再び涙声になっているなのは、レンヤは優しく頭を撫でる。

 

「大丈夫だ、皆ちゃんとお前の側にいるから」

 

「うん…」

 

「なのはができない事はフェイト達を頼れば絶対に力を貸してくれるし、俺達、チーム・ザナドゥも力を貸すさ。だからもう1人で頑張ろうとするな」

 

「…うん…レン君…ありが……とう……」

 

「我慢しなくていい、今は泣いていいんだ」

 

その言葉を聞いて、なのははもう限界だったのだろう。涙腺が決壊し、レンヤに抱きついて。

 

「みんな…わたしから…はなれるとおもって……こわかった…こわかったよう………ふええええぇぇぇんん‼︎」

 

大声で泣き始めた、そんななのはをレンヤは優しく受け止めて泣き止むまでずっと頭を撫で、背中をさすってやっていた。

 

あれからしばらく泣いていたなのはだが…

 

「もういいのか?」

 

「も、もう大丈夫なの////」

 

なのはの表情もとても良くなっている。

 

「それで、これからどうするんだ?」

 

「うん、私みたいな人が出ないように。これから管理局で働こうと考えている人達に無茶をしない様にって教えられるお仕事に就こうと思うの」

 

「なるほど、教導官に」

 

「うん、少なくとも私と同じ目に遭う人も、フェイトちゃん達みたいに心配する人も増やしたくないから」

 

そう言うなのはの瞳からは力強い意思を感じる。

 

「そうか、もう無茶はしないな」

 

「うん!」

 

なのはは選べた、いい加減俺も前に進まないとな。

 

「レゾナンスアーク、剣を」

 

《イエス、マジェスティー》

 

レゾナンスアークは目の前に剣を出してくれた。

 

「レン君、何を……」

 

レンヤはリボンを解き、剣を髪に当てて。

 

「俺も……過去に縛られるのも終わりだ」

 

髪を切った、ツヤのある長い髪は手の中にある。

 

「これでいいんだ」

 

切った髪をリボンで縛りまとめる。

 

「なのは、病室まで連れて行ってくれ」

 

「!、うん!」

 

なのはに車椅子を引いてもらい、病室に戻った。

 

戻る途中に他の皆と会う。

 

「レンヤ、なのは!」

 

「どこに行ってたんや!」

 

「レンヤ!あまり動かないの!」

 

「レンヤ君……!その髪……」

 

「切っちゃったの⁉︎」

 

皆に心配された様だ。

 

「屋上に居ただけだ、なのはと話しがあってな」

 

「もう、いいの?」

 

「うん!私はもう大丈夫なの!」

 

「あまり心配をさせるな」

 

部屋からお父さんとお母さんが出てきた。

 

「もう、髪をこんなにして。
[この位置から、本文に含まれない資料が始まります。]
/-- R302, R248. PMIN and PMAX: no flag, and no rounding, since a lane's value is in the lane format. -/
def packedMinMax (s : State) (t : LaneType) (b a d : BitVec 7) (mx : Bool) : Out :=
  issue s [a, b] [d] true fun s =>
    let w := t.bits
    let res := (List.range t.count).map fun i =>
      let x := lane (s.g a) w i
      let y := lane (s.g b) w i
      if t.isInt then (if (signedOf w x ≤ signedOf w y) != mx then x else y)
      else t.encode (fminmax mx ⟨t.decode x, false⟩ ⟨t.decode y, false⟩).x
    retire (s.setG d (ofLanes w res)) false 1

/-- R302. PDOT. -/
def packedDot (s : State) (t : LaneType) (b a d : BitVec 7) : Out :=
  issue s [a, b, d] [d] true fun s =>
    match t with
    | .i8 =>
      let p := ((intsOf t (s.g a)).zipWith (· * ·) (intsOf t (s.g b))).foldl (· + ·) 0
      retire (s.setG d (((s.g d).extractLsb' 0 32 + BitVec.ofInt 32 p).signExtend 64)) false 1
    | .i32 =>
      let p := ((intsOf t (s.g a)).zipWith (· * ·) (intsOf t (s.g b))).foldl (· + ·) 0
      retire (s.setG d (s.g d + BitVec.ofInt 64 p)) false 1
    | _ =>
      let ps := (List.range t.count).map fun i =>
        mulPair ⟨t.decode (lane (s.g a) t.bits i), false⟩ ⟨t.decode (lane (s.g b) t.bits i), false⟩
      let (r, fl) := tree (if t.count = 2 then 1 else 2) (ps.map Prod.fst)
      let (v, fl') := fadd (s.h d) r
      putHeld s d false (v, ps.foldl (fun f p => f ||| p.2) (fl ||| fl'))

/-- R302. PSHUF: lane gb[4i+3:4i] of ga, or zero. -/
def packedShuffle (s : State) (t : LaneType) (b a d : BitVec 7) : Out :=
  issue s [a, b] [d] true fun s =>
    let res := (List.range t.count).map fun i =>
      let k := lane (s.g b) 4 i
      if k < t.count then lane (s.g a) t.bits k else 0
    retire (s.setG d (ofLanes t.bits res)) false 1

/-- R303. One lane converted from type t to type u, as element i. -/
def laneConvert (s : State) (t u : LaneType) (i v : Nat) : Nat × Flags :=
  let hi : Int := 2 ^ (u.bits - 1) - 1
  if t.isInt then
    let n := signedOf t.bits v
    if u.isInt then
      let (r, fl) := saturate (-hi - 1) hi n
      ((BitVec.ofInt u.bits r).toNat, fl)
    else laneRound s u i (.ofInt n, 0)
  else if u.isInt then
    let (r, fl) := floatToInt (-hi - 1) hi s.rm (s.srd i) ⟨t.decode v, false⟩
    ((BitVec.ofInt u.bits r).toNat, fl)
  else laneRound s u i (t.decode v, 0)

/-- R303. PCVT from type t to type u, group g. -/
def packedConvert (s : State) (t u : LaneType) (g : BitVec 2) (a d : BitVec 7) : Out :=
  issue s [a] [d] (okGroup t.count u.count g) fun s =>
    let base := if t.count ≤ u.count then 0 else g.toNat * u.count
    let res := (List.range (min t.count u.count)).map fun i => laneConvert s t u i (lane (s.g a) t.bits (base + i))
    let (v, fl) := gather u res
    let s' := (s.setG d v).flags fl
    retire (if t.isInt && u.isInt then s' else s'.usedSrd s.rm) false 1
後ろだけ切って、髪が滅茶苦茶じゃない」

 

「あはは、ごめんなさい」

 

「とにかく今は休め、散髪はその後だ」

 

「そうだ、クリスマスパーティーどうしようか」

 

「あっ私、病室で誕生日会をやっていいか聞いてくるね」

 

「それはいいアイディアよ!」

 

「早くレンヤ君が元気にならるようにお祝いしよう!」

 

「ちょっと待て!恥ずかしいから止めて!」

 

「堪忍せなあかんよ、レンヤ君」

 

「我慢する事だよ」

 

「わーいわーい、パーティーだー」

 

「士郎、一杯やろうぜ」

 

「はは、それは帰ってからね」

 

「ほどほどにして下さいね」

 

その後病室でクリスマスパーティーと俺の誕生日会を開いた。

 

なのはも、皆も、元気になってよかった。